- _ACTIVITY_
The lines from the start of the listing through the line containing "(State.integrityRecord s w" should be printed exactly, and no other lines should be printed.
┌──
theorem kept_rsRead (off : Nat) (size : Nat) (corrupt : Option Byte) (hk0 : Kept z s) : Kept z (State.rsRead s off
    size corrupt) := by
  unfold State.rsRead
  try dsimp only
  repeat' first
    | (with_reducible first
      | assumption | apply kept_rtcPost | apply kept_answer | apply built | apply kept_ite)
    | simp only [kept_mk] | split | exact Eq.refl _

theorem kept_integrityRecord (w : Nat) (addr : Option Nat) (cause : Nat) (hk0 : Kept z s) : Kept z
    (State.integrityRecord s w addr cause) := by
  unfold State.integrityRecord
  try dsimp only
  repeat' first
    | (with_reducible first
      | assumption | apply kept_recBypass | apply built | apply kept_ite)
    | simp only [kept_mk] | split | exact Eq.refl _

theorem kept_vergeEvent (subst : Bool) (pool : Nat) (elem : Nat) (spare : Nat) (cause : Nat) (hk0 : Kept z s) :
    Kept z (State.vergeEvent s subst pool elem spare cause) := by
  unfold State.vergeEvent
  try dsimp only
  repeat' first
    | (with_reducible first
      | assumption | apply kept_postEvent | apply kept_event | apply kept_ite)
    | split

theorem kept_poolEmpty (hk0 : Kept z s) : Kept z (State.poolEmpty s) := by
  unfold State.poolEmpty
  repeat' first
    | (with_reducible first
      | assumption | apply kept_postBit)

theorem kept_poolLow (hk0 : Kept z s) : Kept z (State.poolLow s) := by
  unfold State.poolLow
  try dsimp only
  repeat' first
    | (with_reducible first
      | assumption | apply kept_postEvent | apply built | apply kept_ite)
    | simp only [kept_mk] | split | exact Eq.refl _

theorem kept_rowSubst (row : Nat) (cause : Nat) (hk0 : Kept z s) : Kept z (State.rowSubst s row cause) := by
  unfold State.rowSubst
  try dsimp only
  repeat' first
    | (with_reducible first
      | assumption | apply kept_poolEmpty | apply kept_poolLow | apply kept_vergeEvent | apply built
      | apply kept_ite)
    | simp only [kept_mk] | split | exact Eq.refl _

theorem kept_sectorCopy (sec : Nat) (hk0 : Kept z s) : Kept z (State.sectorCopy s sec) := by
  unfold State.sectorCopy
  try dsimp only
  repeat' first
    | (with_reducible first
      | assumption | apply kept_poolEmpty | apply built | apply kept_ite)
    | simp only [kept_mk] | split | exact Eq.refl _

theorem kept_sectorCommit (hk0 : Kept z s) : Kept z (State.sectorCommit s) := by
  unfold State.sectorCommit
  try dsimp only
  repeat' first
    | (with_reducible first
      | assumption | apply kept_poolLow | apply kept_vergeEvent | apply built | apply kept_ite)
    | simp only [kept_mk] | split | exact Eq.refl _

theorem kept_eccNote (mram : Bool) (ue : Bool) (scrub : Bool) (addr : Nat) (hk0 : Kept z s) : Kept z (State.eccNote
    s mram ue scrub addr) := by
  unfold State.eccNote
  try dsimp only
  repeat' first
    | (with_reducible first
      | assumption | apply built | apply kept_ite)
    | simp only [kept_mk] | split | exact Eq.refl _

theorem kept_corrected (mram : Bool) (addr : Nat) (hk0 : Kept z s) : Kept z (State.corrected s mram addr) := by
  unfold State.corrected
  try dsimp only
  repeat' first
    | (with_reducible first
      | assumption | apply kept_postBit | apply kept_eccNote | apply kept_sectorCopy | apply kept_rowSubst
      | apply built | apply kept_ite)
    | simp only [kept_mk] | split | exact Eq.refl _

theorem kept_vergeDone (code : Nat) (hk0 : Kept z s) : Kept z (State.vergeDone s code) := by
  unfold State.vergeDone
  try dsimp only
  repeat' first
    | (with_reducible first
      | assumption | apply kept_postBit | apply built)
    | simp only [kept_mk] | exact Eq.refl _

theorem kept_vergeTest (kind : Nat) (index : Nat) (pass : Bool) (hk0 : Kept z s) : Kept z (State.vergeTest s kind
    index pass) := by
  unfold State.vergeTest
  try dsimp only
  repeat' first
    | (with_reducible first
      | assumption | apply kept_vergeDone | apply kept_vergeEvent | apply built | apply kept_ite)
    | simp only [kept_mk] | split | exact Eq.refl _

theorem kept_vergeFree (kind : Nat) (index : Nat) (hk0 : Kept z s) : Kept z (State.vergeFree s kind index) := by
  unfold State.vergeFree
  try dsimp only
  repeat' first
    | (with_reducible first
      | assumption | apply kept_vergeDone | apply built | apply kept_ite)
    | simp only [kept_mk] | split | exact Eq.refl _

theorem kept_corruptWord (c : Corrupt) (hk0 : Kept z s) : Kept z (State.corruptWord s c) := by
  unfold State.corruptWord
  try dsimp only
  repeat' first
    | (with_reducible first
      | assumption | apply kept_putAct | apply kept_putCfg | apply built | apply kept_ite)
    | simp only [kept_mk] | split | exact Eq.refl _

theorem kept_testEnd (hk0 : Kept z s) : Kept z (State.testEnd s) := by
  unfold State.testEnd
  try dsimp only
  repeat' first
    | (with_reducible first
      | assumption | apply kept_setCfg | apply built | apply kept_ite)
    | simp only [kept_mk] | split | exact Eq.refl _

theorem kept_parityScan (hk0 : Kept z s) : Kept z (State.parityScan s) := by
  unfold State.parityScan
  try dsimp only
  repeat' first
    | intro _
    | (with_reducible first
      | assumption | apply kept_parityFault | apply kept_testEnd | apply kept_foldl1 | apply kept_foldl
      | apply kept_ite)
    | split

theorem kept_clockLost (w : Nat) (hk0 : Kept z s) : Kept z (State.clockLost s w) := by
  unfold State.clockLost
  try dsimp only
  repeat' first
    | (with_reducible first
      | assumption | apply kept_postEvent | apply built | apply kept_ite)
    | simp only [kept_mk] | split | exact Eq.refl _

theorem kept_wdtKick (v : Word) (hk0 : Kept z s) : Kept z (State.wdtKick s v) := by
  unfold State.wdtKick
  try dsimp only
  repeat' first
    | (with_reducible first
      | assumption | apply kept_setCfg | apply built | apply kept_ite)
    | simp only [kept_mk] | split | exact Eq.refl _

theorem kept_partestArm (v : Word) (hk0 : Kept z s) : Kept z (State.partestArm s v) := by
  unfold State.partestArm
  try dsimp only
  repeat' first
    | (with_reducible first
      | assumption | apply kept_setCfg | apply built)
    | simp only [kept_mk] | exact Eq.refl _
└──
- _OUTPUT_
theorem kept_rsRead (off : Nat) (size : Nat) (corrupt : Option Byte) (hk0 : Kept z s) : Kept z (State.rsRead s off
    size corrupt) := by
  unfold State.rsRead
  try dsimp only
  repeat' first
    | (with_reducible first
      | assumption | apply kept_rtcPost | apply kept_answer | apply built | apply kept_ite)
    | simp only [kept_mk] | split | exact Eq.refl _

theorem kept_integrityRecord (w : Nat) (addr : Option Nat) (cause : Nat) (hk0 : Kept z s) : Kept z
    (State.integrityRecord s w addr cause) := by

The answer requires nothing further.